**Exercise objective**
Please return all lines from the records below that include the string "match".

[Source records]
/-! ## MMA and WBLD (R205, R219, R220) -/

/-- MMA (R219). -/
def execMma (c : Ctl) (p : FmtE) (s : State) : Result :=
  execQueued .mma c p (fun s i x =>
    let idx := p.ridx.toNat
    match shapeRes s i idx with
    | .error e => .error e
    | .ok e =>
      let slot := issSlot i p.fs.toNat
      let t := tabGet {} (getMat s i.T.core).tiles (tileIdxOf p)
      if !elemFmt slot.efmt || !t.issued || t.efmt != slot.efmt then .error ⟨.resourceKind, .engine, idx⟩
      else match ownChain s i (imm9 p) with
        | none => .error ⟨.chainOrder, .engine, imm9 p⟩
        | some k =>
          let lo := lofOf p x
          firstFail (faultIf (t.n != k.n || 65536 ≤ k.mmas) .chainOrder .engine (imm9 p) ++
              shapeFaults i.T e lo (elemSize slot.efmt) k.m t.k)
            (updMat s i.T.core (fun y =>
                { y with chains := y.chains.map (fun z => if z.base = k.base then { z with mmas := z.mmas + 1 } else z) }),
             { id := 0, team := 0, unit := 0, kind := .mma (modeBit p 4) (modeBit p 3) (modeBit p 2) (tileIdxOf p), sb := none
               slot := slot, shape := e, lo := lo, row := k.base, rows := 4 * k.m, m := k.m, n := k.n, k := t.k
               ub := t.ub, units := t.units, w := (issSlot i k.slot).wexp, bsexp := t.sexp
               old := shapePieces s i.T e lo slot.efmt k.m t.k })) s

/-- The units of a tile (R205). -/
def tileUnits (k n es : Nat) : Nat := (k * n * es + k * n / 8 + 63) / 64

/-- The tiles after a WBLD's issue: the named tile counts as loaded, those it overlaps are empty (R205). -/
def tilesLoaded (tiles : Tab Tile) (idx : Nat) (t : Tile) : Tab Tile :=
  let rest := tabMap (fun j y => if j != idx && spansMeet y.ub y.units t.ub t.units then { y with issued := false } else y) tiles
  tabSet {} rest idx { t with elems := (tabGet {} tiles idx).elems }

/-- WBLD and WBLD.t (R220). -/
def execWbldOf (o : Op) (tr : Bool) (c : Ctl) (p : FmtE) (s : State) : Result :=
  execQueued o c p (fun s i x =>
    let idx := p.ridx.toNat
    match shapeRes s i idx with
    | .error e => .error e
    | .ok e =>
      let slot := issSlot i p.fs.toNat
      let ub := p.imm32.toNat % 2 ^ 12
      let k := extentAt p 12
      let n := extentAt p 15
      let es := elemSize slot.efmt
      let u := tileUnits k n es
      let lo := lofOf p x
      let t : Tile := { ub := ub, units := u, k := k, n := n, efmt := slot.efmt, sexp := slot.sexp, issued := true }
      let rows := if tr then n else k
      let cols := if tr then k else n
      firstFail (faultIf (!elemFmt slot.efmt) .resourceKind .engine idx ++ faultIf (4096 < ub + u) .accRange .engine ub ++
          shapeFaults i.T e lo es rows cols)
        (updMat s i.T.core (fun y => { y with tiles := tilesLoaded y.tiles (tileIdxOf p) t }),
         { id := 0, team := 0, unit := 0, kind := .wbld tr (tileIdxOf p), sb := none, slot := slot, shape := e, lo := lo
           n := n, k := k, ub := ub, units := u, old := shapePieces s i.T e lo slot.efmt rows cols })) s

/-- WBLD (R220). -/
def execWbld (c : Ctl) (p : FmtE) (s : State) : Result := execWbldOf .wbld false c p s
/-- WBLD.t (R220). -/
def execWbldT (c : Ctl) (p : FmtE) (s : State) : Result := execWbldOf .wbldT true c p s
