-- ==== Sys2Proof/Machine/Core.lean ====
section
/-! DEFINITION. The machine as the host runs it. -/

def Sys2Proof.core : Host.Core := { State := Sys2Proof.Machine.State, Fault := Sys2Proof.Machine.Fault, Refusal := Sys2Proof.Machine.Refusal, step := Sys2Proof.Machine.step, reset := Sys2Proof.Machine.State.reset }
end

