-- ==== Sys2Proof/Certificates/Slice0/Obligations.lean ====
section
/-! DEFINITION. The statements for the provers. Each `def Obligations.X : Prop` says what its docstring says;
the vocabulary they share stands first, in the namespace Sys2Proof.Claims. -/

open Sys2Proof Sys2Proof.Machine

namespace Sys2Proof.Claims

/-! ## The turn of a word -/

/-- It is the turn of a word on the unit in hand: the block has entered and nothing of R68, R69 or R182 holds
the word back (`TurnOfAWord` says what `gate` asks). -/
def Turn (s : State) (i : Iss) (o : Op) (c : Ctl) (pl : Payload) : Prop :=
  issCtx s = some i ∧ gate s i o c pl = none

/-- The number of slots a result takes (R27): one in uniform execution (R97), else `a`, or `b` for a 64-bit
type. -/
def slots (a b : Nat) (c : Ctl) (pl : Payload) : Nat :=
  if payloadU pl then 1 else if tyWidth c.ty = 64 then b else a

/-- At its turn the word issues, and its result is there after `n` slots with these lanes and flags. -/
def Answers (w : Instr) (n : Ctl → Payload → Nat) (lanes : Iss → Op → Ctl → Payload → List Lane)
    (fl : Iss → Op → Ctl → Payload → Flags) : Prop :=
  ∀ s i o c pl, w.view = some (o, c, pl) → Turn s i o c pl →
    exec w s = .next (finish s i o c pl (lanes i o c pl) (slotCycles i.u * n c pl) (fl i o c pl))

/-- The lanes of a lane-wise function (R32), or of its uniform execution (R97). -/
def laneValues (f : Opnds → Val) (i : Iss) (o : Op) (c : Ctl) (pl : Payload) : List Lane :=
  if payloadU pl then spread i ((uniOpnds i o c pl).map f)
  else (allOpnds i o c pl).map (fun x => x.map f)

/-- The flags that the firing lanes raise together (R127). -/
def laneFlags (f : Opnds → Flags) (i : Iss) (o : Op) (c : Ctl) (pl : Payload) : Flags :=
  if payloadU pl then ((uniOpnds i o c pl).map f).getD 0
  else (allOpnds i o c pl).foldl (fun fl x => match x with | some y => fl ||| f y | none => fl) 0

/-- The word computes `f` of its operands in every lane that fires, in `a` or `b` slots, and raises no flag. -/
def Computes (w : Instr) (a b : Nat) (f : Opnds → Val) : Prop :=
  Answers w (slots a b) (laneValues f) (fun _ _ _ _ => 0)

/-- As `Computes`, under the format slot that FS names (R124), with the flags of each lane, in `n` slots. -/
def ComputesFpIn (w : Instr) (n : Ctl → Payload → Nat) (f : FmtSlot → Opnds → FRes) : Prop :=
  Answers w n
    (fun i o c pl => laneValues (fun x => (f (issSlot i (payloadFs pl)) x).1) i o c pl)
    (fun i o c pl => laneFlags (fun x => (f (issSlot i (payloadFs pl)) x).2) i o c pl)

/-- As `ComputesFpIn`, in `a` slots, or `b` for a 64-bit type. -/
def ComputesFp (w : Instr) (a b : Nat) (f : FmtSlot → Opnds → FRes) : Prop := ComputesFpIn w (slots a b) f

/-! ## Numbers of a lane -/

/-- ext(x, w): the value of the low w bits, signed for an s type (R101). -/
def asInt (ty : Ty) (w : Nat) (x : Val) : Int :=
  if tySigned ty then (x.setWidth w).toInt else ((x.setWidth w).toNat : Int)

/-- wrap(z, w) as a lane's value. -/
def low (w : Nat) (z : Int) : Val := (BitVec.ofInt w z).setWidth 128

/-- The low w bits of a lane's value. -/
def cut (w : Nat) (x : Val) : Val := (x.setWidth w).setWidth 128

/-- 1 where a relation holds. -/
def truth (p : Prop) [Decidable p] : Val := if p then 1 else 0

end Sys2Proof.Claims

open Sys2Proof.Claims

**Answer space**
    match shapeRes s i idx with
      else match ownChain s i (imm9 p) with
    match shapeRes s i idx with
  else (allOpnds i o c pl).foldl (fun fl x => match x with | some y => fl ||| f y | none => fl) 0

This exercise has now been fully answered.